The next best type of water is that treated with a reverse osmosis with carbon filtration system, which can be bought (they range from $500 to $800) and placed under your kitchen sink. A key advantage to this type of filtration is that it does get rid of some radioactivity, if any, while distillation does not. Reverse osmosis filters out most everything: inorganic contaminants, like the heavy metals mercury and lead; microbial contamination from bacteria, viruses, and parasites; and organic contaminants, like pesticides, solvents and other chemicals. But reverse osmosis also has its disadvantages. It uses a lot of water; it takes 10 gallons of regular water to make one gallon of reverse osmosis water. It’s also a slow process, and for households that use a lot of filtered or bottled water, it will be difficult to keep up with the demand. Also the filters have to be changed on the set schedule or they can build up bacteria. This would cause the filter to not only fail to filter out toxins and chemicals but also put bacteria into the drinking water.

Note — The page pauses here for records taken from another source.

-- ==== Sys2Proof/Machine/Jobs.lean ====
section
/-! DEFINITION. What the accelerator functions compute (R120 to R143, R160, R167, R305, R308) and the helper's matrix
operations (R320). Assumption log: 53 (DEDUCED), 54 (PRESUMED), 55 (DESIGN CHOICE), 56 (DEDUCED), 57 (DEDUCED), 58
(DESIGN CHOICE), 60 (DESIGN CHOICE), 61 (DEDUCED). -/

namespace Sys2Proof.Machine

/-- What a function leaves: its writes, USED, NOK, RESULT, SAT and EARLY. -/
structure JobOut where
  writes : List (Nat × List Byte)
  used : Nat := 0
  nok : Nat := 0
  result : Nat := 0
  sat : Bool := false
  early : Bool := false
  deriving DecidableEq, Repr

/-- The job can run its function now: started, checked, not yet run, not paused, its tile in RUN. -/
def canRun (s : State) (func : Nat) (j : AccJob) : Bool :=
  j.started.isSome && j.status.isNone && !j.ran && !j.paused && !j.body.isEmpty && j.func == func && tileRun s j.tile

/-- Run a function: it waits for COMMIT where it reads a side-effect region or its writes reach 16 KiB; else its outputs
are written or staged, and its status is decided (R308, R310, R312, R315). -/
def runJob (acc : Bool) (func : Nat) (tile : Nat) (ref : JobRef)
    (work : AccJob → State → Except Nat JobOut × AccJob × State) (s : State) : Host.Outcome State Fault Refusal :=
  match s.job tile ref with
  | none => ok s
  | some j =>
    if (accKind s.part tile).isSome != acc || !canRun s func j then ok s
    else
      let x := work j s
      match x.1 with
      | .error e => ok (failRead x.2.1 e s x.2.2)
      | .ok o =>
        if stageFull j o.writes then ok (pauseJob j x.2.2)
        else
          let j := { x.2.1 with used := o.used, nok := o.nok, result := o.result, sat := o.sat, early := o.early }
          let w := jobWrite j o.writes x.2.2
          match w.1 with
          | some e => ok (failJob w.2.1 e w.2.2)
          | none => ok (decideJob w.2.1 0 w.2.2)

/-- A function that reads spans and computes its outputs from them. -/
def simple (spans : AccJob → List (Nat × Nat)) (f : AccJob → List (List Byte) → JobOut) (j : AccJob) (s : State) :
    Except Nat JobOut × AccJob × State :=
  let r := jobReads j (spans j) s
  match r.1 with
  | .error e => (.error e, j, r.2)
  | .ok bs => (.ok (f j bs), j, r.2)

/-- A function over symbol records. -/
def onRecs (addrs : AccJob → List Nat) (f : State → AccJob → List Rec → JobOut) (j : AccJob) (s : State) :
    Except Nat JobOut × AccJob × State :=
  let r := jobRecs j (addrs j) s
  match r.1 with
  | .error e => (.error e, j, r.2)
  | .ok rs => (.ok (f r.2 j rs), j, r.2)

/-- Free output bytes of a function, cut to `n` (`i`-th output). -/
def freeOut (j : AccJob) (inputs : List Byte) (i n : Nat) : List Byte :=
  fitBytes n (Config.signalBytes j.func j.body inputs j.cap i)

/-- All bytes of a list of records. -/
def recsBytes (rs : List Rec) : List Byte := rs.flatMap fun r => r.hdr ++ r.data

/-! ### Samples -/

/-- The c16 samples of bytes. -/
def c16s : List Byte → List CInt
  | a :: b :: c :: d :: l => (toSigned 16 (leVal [a, b]), toSigned 16 (leVal [c, d])) :: c16s l
  | _ => []

/-- Bytes of c16 samples. -/
def c16Bytes (l : List CInt) : List Byte := l.flatMap fun x => leBytes 2 (ofSigned 16 x.1) ++ leBytes 2 (ofSigned 16 x.2)

/-- Narrowed samples: their bytes and how many components saturated. -/
def outSamples (l : List (Nat × CInt)) : Nat × List Byte :=
  ((l.map Prod.fst).foldl (· + ·) 0, c16Bytes (l.map Prod.snd))

/-- Samples of port `p` of a record, `n` per port. -/
def recPort (r : Rec) (n p : Nat) : List CInt := c16s ((r.data.drop (4 * n * p)).take (4 * n))

/-- A record header with another KIND and COUNT. -/
def hdrAs (h : List Byte) (kind count : Nat) : List Byte := entSet (entSet h 0 1 kind) 14 2 count

/-- Write records at OUT_PTR + k × OSTRIDE. -/
def recWrites (j : AccJob) (stride : Nat) (l : List (List Byte)) : List (Nat × List Byte) :=
  (l.zipIdx).map fun x => (j.outp + x.2 * stride, x.1)

/-- One FFT_FWD record: saturated components and bytes. The window lies at most the record's own prefix ahead, and the
phase of the advance taken is removed (R121). -/
def fftRec (j : AccJob) (r : Rec) : Nat × List Byte :=
  let n := j.f 40 2
  let c := 12 * j.f 46 2
  let cp := cpOf r.hdr n
  let adv := min cp (if j.f 44 2 = 0xFFFF then n / 64 else j.f 44 2)
  let ports := (List.range r.h.ports).map fun p =>
    outSamples (fftForward n c adv (j.i 42 1) (((recPort r r.h.count p).drop (cp - adv)).take n))
  ((ports.map Prod.fst).foldl (· + ·) 0, hdrAs r.hdr 0 (j.f 46 2) ++ (ports.map Prod.snd).flatten)

/-- One FFT_INV record: the centred NPRB PRBs of each port, their transform, and the cyclic prefix. -/
def ifftRec (j : AccJob) (r : Rec) : Nat × List Byte :=
  let n := j.f 40 2
  let c := 12 * j.f 46 2
  let have_ := 12 * r.h.count
  let cp := cpOf r.hdr n
  let ports := (List.range r.h.ports).map fun p =>
    let y := fftInverse n (j.i 42 1) (((recPort r have_ p).drop ((have_ - c) / 2)).take c)
    outSamples (y.drop (n - cp) ++ y)
  ((ports.map Prod.fst).foldl (· + ·) 0, hdrAs r.hdr 1 (n + cp) ++ (ports.map Prod.snd).flatten)

/-- What a transform job leaves: its records, and the saturated output count in RESULT (R122, R309). -/
def fftOut (one : AccJob → Rec → Nat × List Byte) (j : AccJob) (rs : List Rec) : JobOut :=
  let l := rs.map (one j)
  let n := (l.map Prod.fst).foldl (· + ·) 0
  { writes := recWrites j (j.f 52 4) (l.map Prod.snd), result := n, sat := n != 0 }

/-- FFT_FWD (R121, R122). -/
def execFftFwd (tile : Nat) (ref : JobRef) (s : State) : Host.Outcome State Fault Refusal :=
  runJob true 0x01 tile ref (onRecs (fun j => strided j.inp j.count (j.f 48 4)) fun _ j rs => fftOut fftRec j rs) s
/-- FFT_INV (R121, R122). -/
def execFftInv (tile : Nat) (ref : JobRef) (s : State) : Host.Outcome State Fault Refusal :=
  runJob true 0x02 tile ref (onRecs (fun j => strided j.inp j.count (j.f 48 4)) fun _ j rs => fftOut ifftRec j rs) s

/-! ### Feed correction (R160, R161, R168) -/

/-- 10^(−a/e) in Q1.15 reaches t − 1/2. -/
def attReaches (e t a : Nat) : Bool := decide ((2 * t - 1) ^ e * 10 ^ a ≤ 2 ^ (16 * e))

/-- G of an attenuation in 0.01 dB (R168): 10^(−a/2000) rounded to Q1.15. -/
def attGain (a : Nat) : Nat :=
  if 9634 ≤ a then 0
  else min 32767 (((List.range 16).reverse.foldl (fun g i =>
    let t := g + 2 ^ i
    if attReaches 2000 t a then t else g) 0))

/-- The position of a run's window whose RU is nearest to `x`, and the distance of a position from it, at most 4 (R168). -/
def attIndex (s : State) (r : Run) (x : Int) (pos : Nat) : Nat :=
  let l := chainages s r.corridor
  let near := (leastBy (fun p => ((chainageAt l p - x).natAbs, p, 0))
    ((List.range (r.win.2 + 1 - r.win.1)).map (· + r.win.1))).getD pos
  min 4 (if pos ≤ near then near - pos else pos - near)

/-- The value of pair `i` in the bytes of a run context. -/
def ctxVal (ctx : List Byte) (i : Nat) : Word := BitVec.ofNat 32 (ent ctx (ctxPair i) 4)

/-- POS in the bytes of a run context. -/
def ctxPosition (ctx : List Byte) : Int := toSigned 64 (ent ctx ctxPos 8)

/-- A feed of a run transmits on a carrier (R168); a pair that failed its check silences it (R173). -/
def feedSends (s : State) (r : Run) (ctx : List Byte) (f : Feed) (num : Nat) (c : Carrier) : Bool :=
  let tx := match ruAt s r.corridor f.pos with
    | some x => ((mget (instKey x.1 num) s.cor.insts).map fun i => bit i.txEn 0).getD false
    | none => false
  (r.bad.all fun i => decide (3 ≤ i)) && bit (ctxVal ctx 1) 0 && bit (ctxVal ctx 2) (f.pos % 8) && f.st == 2
    && decide (f.delay ≤ tauMaxOf c) && !(f.flags.testBit 1) && tx

/-- G_k of a feed on a carrier (R168): 0 where it does not transmit, also where ATT[d] failed its check (R173). -/
def feedGain (s : State) (r : Run) (ctx : List Byte) (f : Feed) (num : Nat) (c : Carrier) : Nat :=
  let d := attIndex s r (ctxPosition ctx) f.pos
  if feedSends s r ctx f num c && !r.bad.contains (3 + d) then attGain (ctxVal ctx (3 + d)).toNat else 0

/-- The base of the synthesiser values that a run context's bytes hold (R305). -/
def ctxBase (s : State) (r : Run) (ctx : List Byte) : LaneBase :=
  { laneBase s r with
    b := ent ctx ctxT 8, lost := ent ctx ctxTState 1 == 3,
    k := { x := ctxPosition ctx, v := toSigned 32 (ent ctx ctxSpeed 4), a := toSigned 32 (ent ctx ctxAccel 4) },
    fc := toSigned 32 (ent ctx ctxFc 4), fs := ctxFeeds ctx }

/-- The phase of a feed's lane at time `t` (R160): the free start, the accumulator at the boundary, and FREQ since, scaled
to the carrier's centre frequency (R161). -/
def lanePhase (r : Run) (z : LaneBase) (f : Feed) (num : Nat) (c : Carrier) (dl : Bool) (t : Nat) : Int :=
  let i := f.pos % 8
  let ph := mgetD (0#32, 0#32) r.phi (num * 8 + i)
  let start := Config.startPhase (mgetD 0 r.seeds i) num dl
  let w := if dl then start + ph.2 + phaseOf (z.dlTo c f t) (freqHz c c.dl) z.fdl
    else start + ph.1 + phaseOf (f.ful * ((t : Int) - z.b)) (freqHz c c.ul) z.ful
  (w.toNat : Int)

/-- The corrected samples of one record (R160): DELAY of the feed entry in the uplink, of x and v predicted to the symbol
in the downlink (R162). -/
def feedRec (s : State) (j : AccJob) (r : Run) (ctx : List Byte) (f : Feed) (x : Rec) : Nat × List Byte :=
  let dl := j.f 41 1 == 1
  let num := x.h.carrier
  match mget (carrierKey 0 r.corridor num) s.cor.carriers with
  | some c =>
    let z := ctxBase s r ctx
    let scs := if c.scs = 2 then 30000 else 15000
    let delay := if dl then (z.at_ f x.h.tNom).delay else f.delay
    let phase := lanePhase r z f num c dl x.h.tNom
    let gain := if dl then feedGain s r ctx f num c else 32768
    let n := 12 * x.h.count
    let one (i : Nat) (v : CInt) : Nat × CInt :=
      let m : Int := (i : Int) - (n / 2 : Nat)
      rotate gain (rneDiv (m * scs * delay * 2 ^ 32) 4000000000 - phase) v
    let ports := (List.range x.h.ports).map fun p => outSamples ((recPort x n p).zipIdx.map fun v => one v.2 v.1)
    ((ports.map Prod.fst).foldl (· + ·) 0, x.hdr ++ (ports.map Prod.snd).flatten)
  | none => (0, x.hdr ++ freeOut j (x.hdr ++ x.data) 0 x.data.length)

/-- FEEDCORR on the records read, with the feed entry of the context's bytes: BAD_ARG when it is EMPTY (R305, R308); a
context that no run holds has no lane accumulators, and gives free values. -/
def feedOut (s : State) (j : AccJob) (ctx : List Byte) (rs : List Rec) : Except Nat JobOut :=
  let f := feedOf ((ctx.drop (ctxFeed (j.f 40 1))).take 32)
  if f.st = 0 then .error Status.badArg.code
  else match s.runs.find? fun x => x.2.ctx == j.aux with
    | some x =>
      let l := rs.map (feedRec s j x.2 ctx f)
      let n := (l.map Prod.fst).foldl (· + ·) 0
      .ok { writes := recWrites j (j.f 48 4) (l.map Prod.snd), sat := n != 0 }
    | none => .ok { writes := recWrites j (j.f 48 4) (rs.map fun r => r.hdr ++ freeOut j (ctx ++ r.hdr ++ r.data) 0 r.data.length) }

/-- FEEDCORR (R160, R161, R305). -/
def execFeedcorr (tile : Nat) (ref : JobRef) (s : State) : Host.Outcome State Fault Refusal :=
  runJob true 0x10 tile ref (fun j s =>
    let c := jobRead j j.aux 512 s
    match c.1 with
    | .error e => (.error e, j, c.2)
    | .ok ctx =>
      let r := jobRecs j (strided j.inp j.count (j.f 44 4)) c.2
      match r.1 with
      | .error e => (.error e, j, r.2)
      | .ok rs => (feedOut r.2 j ctx rs, j, r.2)) s

/-! ### Channel estimation (R124 to R126) -/

/-- Round taps of scale `tapScale` to 16-bit mantissas with one exponent, the least from −64 on for which no component
reaches 0.5, so that the largest lies from 0.25 on (R126); in PARISON service to 12 bits. Where every tap is 0 no
exponent is stated: `free`. -/
def tapBlock (narrow : Bool) (free : Int) (l : List Int) : Int × List Int :=
  if l.all (· == 0) then (free, l)
  else
    let k := if narrow then 4 else 0
    let m (e : Nat) (x : Int) : Int := rneDiv (x * 2 ^ (143 - e)) (tapScale * 2 ^ (64 + k)) * 2 ^ k
    let e := (firstBelow 128 fun e => l.all fun x => decide ((m e x).natAbs < 16384)).getD 127
    ((e : Int) - 64, l.map (m e))

/-- The symbol records of a slot, by symbol number. -/
def symRec (rs : List Rec) (n : Nat) : Option Rec := rs.find? fun r => ent r.hdr 13 1 == n

/-- The least-squares estimate y × conj(p) of one pilot (R124), in units of 2^-30: symbol `n`, branch `b`, subcarrier `i`
of the carrier, and the pilot's place in the pilot block. -/
def pilotLs (rs : List Rec) (pil : List Byte) (n b i place : Nat) : CInt :=
  match symRec rs n with
  | some r => cmulI ((recPort r (12 * r.h.count) b).getD i (0, 0)) (conjI ((c16s ((pil.drop (4 * place)).take 4)).getD 0 (0, 0)))
  | none => (0, 0)

/-- The taps of one time point, branch and layer over the allocation (R124, R125): least squares, despread, interpolated
and averaged over frequency. -/
def freqTaps (j : AccJob) (rs : List Rec) (pil : List Byte) (syms point : List Nat) (b l : Nat) : List CInt :=
  let pattern := j.f 45 1
  let prbs := j.f 48 2
  let subs := pilotSubs pattern l
  let at_ := (List.range prbs).flatMap fun k => subs.map fun i => 12 * k + i
  let ls (n i k : Nat) : CInt :=
    pilotLs rs pil n b (12 * j.f 46 2 + i) ((l * syms.length + syms.idxOf n) * (prbs * subs.length) + k)
  let one (x : Nat × Nat) : Nat × CInt :=
    (x.1, scaleI (if point.length = 1 then 2 else 1) ((point.map fun n => ls n x.1 x.2).foldl caddI (0, 0)))
  let pilots := despread (decide (pattern < 2)) (at_.zipIdx.map one)
  let raw := (List.range (12 * prbs)).map fun i => interpolate i none pilots
  (List.range (12 * prbs)).map fun i => movingMean (j.f 40 1) i raw

/-- The taps of one branch and layer, by symbol of the job and subcarrier (R125), and what a decision-directed pass adds
where CE_REFINE allows one: no rule gives its arithmetic (R145). -/
def slotTaps (j : AccJob) (rs : List Rec) (pil : List Byte) (b l : Nat) : List CInt :=
  let syms := setBits (j.f 42 2) 14
  let points := (timePoints (j.f 44 1 == 1) syms).map fun p => (p.1, freqTaps j rs pil syms p.2 b l)
  let refine (k i h : Nat) : Int :=
    if j.cap = 0 then 0
    else Config.signalNum 0x11 j.body (recsBytes rs ++ pil) j.cap ((((b * 16 + l) * 16 + k) * 4096 + i) * 2 + h)
  rs.zipIdx.flatMap fun r => (List.range (12 * j.f 48 2)).map fun i =>
    let x := timeInterpolate (2 * ent r.1.hdr 13 1) none (points.map fun p => (p.1, p.2.getD i (0, 0)))
    (x.1 + refine r.2 i 0, x.2 + refine r.2 i 1)

/-- The estimate block (R126): mantissas by branch, layer, symbol and subcarrier, then exponents, then noise variances,
which are free: no rule gives their formula. The order is the model's (log entry 55). -/
def estimateBlock (narrow : Bool) (j : AccJob) (branches : Nat) (rs : List Rec) (pil : List Byte) : List Byte :=
  let layers := j.f 41 1
  let inputs := recsBytes rs ++ pil
  let blocks := (List.range (branches * layers)).map fun k =>
    tapBlock narrow (Config.signalNum 0x11 j.body inputs 2 k)
      ((slotTaps j rs pil (k / layers) (k % layers)).flatMap fun x => [x.1, x.2])
  blocks.flatMap (fun x => x.2.flatMap fun v => leBytes 2 (ofSigned 16 v)) ++ blocks.map (fun x => BitVec.ofInt 8 x.1)
    ++ freeOut j inputs 0 (4 * branches)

One controversy concerning distilled water is that mineral-less water is supposedly not good for you. But the answer to this lies in your pipes. Look at a cross-section of a pipe that’s at least 10 years old. You’ll see thick mineral deposits which narrow the pipe, causing the water pressure to drop and the flow of water to slow down — similar to the narrowing of an artery, causing blood flow to slow down. The same thing happens in our bodies with regular water. Not only do these minerals deposit in the body’s tissues, but they’re predominantly metallic minerals, which are absorbed in minimal amounts compared to the amount consumed. A 10 percent absorption rate would be considered high, which means that for every 500 milligrams of calcium taken in, maybe 50 milligrams actually is absorbed for use.
So where do we get the necessary minerals that distilled water lacks? Almost all our minerals should come from plants. These are called organic minerals (from live plants) rather than inorganic (from the earth.) In other words, inorganic is like getting it from dirt, while organic is like getting it from a vegetable. When a plant takes an inorganic mineral from the earth, it changes the mineral to a very small particle suspension (called a “colloid”) that actually loses its conductivity in water — the sign of a true organic mineral. The nice thing about plant colloid minerals are that they are so small they can go everywhere in the body, and they don’t deposit in tissues like metallic minerals do.